Supplied data
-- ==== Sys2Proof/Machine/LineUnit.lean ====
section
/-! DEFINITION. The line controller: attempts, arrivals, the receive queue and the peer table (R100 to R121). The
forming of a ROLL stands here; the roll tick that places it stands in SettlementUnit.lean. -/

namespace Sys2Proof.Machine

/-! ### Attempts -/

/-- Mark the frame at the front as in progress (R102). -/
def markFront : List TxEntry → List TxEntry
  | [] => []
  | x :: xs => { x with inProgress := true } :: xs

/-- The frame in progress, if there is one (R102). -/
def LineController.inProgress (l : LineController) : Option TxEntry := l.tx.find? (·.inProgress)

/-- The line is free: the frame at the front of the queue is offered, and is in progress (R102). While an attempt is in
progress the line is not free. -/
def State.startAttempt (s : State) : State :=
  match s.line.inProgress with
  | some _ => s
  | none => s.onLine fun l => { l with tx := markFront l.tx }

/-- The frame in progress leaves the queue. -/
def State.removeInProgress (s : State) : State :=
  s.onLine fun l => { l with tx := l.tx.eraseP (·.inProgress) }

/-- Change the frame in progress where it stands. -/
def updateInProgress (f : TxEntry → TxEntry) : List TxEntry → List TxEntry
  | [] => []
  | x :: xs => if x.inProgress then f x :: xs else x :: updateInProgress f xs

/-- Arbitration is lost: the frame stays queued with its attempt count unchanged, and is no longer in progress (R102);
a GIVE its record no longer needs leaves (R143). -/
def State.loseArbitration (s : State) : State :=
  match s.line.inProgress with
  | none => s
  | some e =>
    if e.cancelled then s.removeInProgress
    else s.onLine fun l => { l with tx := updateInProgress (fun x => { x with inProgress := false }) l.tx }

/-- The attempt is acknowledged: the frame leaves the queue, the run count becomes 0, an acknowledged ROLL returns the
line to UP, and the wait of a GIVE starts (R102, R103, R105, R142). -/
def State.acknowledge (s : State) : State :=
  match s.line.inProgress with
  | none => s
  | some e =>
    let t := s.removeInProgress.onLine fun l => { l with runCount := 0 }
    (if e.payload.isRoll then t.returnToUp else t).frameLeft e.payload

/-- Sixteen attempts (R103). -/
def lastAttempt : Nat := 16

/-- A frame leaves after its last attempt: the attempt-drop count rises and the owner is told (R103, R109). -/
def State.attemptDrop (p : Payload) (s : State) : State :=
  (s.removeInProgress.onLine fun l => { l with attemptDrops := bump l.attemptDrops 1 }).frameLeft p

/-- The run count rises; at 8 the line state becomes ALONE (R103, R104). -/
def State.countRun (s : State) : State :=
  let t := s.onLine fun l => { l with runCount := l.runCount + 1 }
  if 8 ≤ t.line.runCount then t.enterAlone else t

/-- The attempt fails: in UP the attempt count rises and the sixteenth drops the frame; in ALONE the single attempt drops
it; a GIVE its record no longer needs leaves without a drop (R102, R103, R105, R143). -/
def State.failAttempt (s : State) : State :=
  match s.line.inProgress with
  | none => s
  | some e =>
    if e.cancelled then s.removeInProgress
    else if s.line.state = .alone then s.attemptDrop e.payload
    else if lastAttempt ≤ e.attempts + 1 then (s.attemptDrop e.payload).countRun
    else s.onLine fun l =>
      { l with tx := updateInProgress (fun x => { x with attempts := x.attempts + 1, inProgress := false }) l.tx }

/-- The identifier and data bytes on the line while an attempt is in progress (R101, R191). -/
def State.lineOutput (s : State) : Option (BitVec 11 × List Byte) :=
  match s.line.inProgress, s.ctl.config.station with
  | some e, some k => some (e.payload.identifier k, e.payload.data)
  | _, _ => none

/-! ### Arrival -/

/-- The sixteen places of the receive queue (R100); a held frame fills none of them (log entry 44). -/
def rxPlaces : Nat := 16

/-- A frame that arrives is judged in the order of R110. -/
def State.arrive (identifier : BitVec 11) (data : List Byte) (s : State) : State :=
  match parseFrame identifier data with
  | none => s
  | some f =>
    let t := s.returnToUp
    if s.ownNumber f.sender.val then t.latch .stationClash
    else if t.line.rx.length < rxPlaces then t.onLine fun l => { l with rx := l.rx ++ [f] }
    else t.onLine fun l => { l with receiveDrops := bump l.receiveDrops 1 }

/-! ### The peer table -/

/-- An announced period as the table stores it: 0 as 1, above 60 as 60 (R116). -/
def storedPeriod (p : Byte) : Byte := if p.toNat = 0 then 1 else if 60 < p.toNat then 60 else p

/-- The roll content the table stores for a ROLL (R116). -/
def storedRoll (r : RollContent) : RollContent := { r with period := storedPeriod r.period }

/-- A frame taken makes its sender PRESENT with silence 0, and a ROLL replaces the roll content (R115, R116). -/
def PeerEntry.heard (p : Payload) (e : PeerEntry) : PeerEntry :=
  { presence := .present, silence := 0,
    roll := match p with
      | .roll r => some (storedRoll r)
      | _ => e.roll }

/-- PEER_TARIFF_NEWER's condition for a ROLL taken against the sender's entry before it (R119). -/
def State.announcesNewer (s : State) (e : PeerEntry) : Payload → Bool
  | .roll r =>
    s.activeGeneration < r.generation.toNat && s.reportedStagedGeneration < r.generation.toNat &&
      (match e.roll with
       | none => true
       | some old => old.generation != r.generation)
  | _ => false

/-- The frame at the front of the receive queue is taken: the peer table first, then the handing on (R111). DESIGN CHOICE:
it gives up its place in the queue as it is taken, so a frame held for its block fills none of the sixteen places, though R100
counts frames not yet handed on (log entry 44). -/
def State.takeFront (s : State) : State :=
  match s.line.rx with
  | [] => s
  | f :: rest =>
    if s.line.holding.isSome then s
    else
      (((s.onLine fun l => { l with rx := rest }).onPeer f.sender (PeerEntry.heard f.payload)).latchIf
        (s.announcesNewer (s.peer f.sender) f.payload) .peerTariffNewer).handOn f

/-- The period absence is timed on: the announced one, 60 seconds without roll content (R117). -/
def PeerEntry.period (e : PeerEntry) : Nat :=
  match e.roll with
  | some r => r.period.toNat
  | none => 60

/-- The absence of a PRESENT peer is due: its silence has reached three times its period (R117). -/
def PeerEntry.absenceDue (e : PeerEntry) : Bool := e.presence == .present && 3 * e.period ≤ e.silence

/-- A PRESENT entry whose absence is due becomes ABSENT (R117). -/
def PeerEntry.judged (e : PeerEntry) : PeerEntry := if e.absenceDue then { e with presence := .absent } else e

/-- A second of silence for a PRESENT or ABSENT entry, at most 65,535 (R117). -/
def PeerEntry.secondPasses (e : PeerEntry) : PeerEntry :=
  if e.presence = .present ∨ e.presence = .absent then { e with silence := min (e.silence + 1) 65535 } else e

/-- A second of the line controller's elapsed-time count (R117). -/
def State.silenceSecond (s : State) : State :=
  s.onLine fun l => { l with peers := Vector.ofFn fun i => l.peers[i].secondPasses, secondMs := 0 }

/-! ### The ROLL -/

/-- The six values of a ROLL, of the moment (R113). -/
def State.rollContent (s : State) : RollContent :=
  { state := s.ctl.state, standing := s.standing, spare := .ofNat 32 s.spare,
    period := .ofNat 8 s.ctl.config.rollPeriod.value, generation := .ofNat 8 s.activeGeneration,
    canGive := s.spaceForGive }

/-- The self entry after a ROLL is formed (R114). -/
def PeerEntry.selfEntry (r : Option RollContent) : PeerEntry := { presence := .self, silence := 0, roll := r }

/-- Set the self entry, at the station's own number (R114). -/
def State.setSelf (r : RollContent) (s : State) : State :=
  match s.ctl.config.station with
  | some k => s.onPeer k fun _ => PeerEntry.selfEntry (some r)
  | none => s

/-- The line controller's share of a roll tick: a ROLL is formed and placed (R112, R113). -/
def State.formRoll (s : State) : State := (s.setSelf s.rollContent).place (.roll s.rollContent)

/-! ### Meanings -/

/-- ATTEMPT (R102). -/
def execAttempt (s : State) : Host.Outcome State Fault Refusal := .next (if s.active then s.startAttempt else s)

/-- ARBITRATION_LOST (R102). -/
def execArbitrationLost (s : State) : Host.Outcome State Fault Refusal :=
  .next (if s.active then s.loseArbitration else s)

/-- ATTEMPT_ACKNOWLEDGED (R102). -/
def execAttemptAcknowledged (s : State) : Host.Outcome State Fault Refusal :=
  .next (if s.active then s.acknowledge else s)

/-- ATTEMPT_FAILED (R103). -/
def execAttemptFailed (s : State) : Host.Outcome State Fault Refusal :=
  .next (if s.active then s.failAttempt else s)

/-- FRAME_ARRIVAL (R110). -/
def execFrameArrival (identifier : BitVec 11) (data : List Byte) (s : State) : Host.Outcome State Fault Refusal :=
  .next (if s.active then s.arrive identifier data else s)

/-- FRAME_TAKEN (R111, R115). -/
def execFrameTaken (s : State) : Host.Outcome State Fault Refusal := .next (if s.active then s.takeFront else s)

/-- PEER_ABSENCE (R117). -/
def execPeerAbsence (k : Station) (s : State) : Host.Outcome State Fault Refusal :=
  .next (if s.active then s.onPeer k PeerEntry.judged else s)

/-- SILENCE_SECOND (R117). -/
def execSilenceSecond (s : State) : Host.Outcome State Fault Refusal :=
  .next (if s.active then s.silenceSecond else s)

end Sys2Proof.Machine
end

Task description
An exact copy of the lines above, from the one containing "(R101, R191). -/" through the one containing "old.generation != r.generation)", is the whole of the answer.

Answer to the problem
/-- The identifier and data bytes on the line while an attempt is in progress (R101, R191). -/
def State.lineOutput (s : State) : Option (BitVec 11 × List Byte) :=
  match s.line.inProgress, s.ctl.config.station with
  | some e, some k => some (e.payload.identifier k, e.payload.data)
  | _, _ => none

/-! ### Arrival -/

/-- The sixteen places of the receive queue (R100); a held frame fills none of them (log entry 44). -/
def rxPlaces : Nat := 16

/-- A frame that arrives is judged in the order of R110. -/
def State.arrive (identifier : BitVec 11) (data : List Byte) (s : State) : State :=
  match parseFrame identifier data with
  | none => s
  | some f =>
    let t := s.returnToUp
    if s.ownNumber f.sender.val then t.latch .stationClash
    else if t.line.rx.length < rxPlaces then t.onLine fun l => { l with rx := l.rx ++ [f] }
    else t.onLine fun l => { l with receiveDrops := bump l.receiveDrops 1 }

/-! ### The peer table -/

/-- An announced period as the table stores it: 0 as 1, above 60 as 60 (R116). -/
def storedPeriod (p : Byte) : Byte := if p.toNat = 0 then 1 else if 60 < p.toNat then 60 else p

/-- The roll content the table stores for a ROLL (R116). -/
def storedRoll (r : RollContent) : RollContent := { r with period := storedPeriod r.period }

/-- A frame taken makes its sender PRESENT with silence 0, and a ROLL replaces the roll content (R115, R116). -/
def PeerEntry.heard (p : Payload) (e : PeerEntry) : PeerEntry :=
  { presence := .present, silence := 0,
    roll := match p with
      | .roll r => some (storedRoll r)
      | _ => e.roll }

/-- PEER_TARIFF_NEWER's condition for a ROLL taken against the sender's entry before it (R119). -/
def State.announcesNewer (s : State) (e : PeerEntry) : Payload → Bool
  | .roll r =>
    s.activeGeneration < r.generation.toNat && s.reportedStagedGeneration < r.generation.toNat &&
      (match e.roll with
       | none => true
       | some old => old.generation != r.generation)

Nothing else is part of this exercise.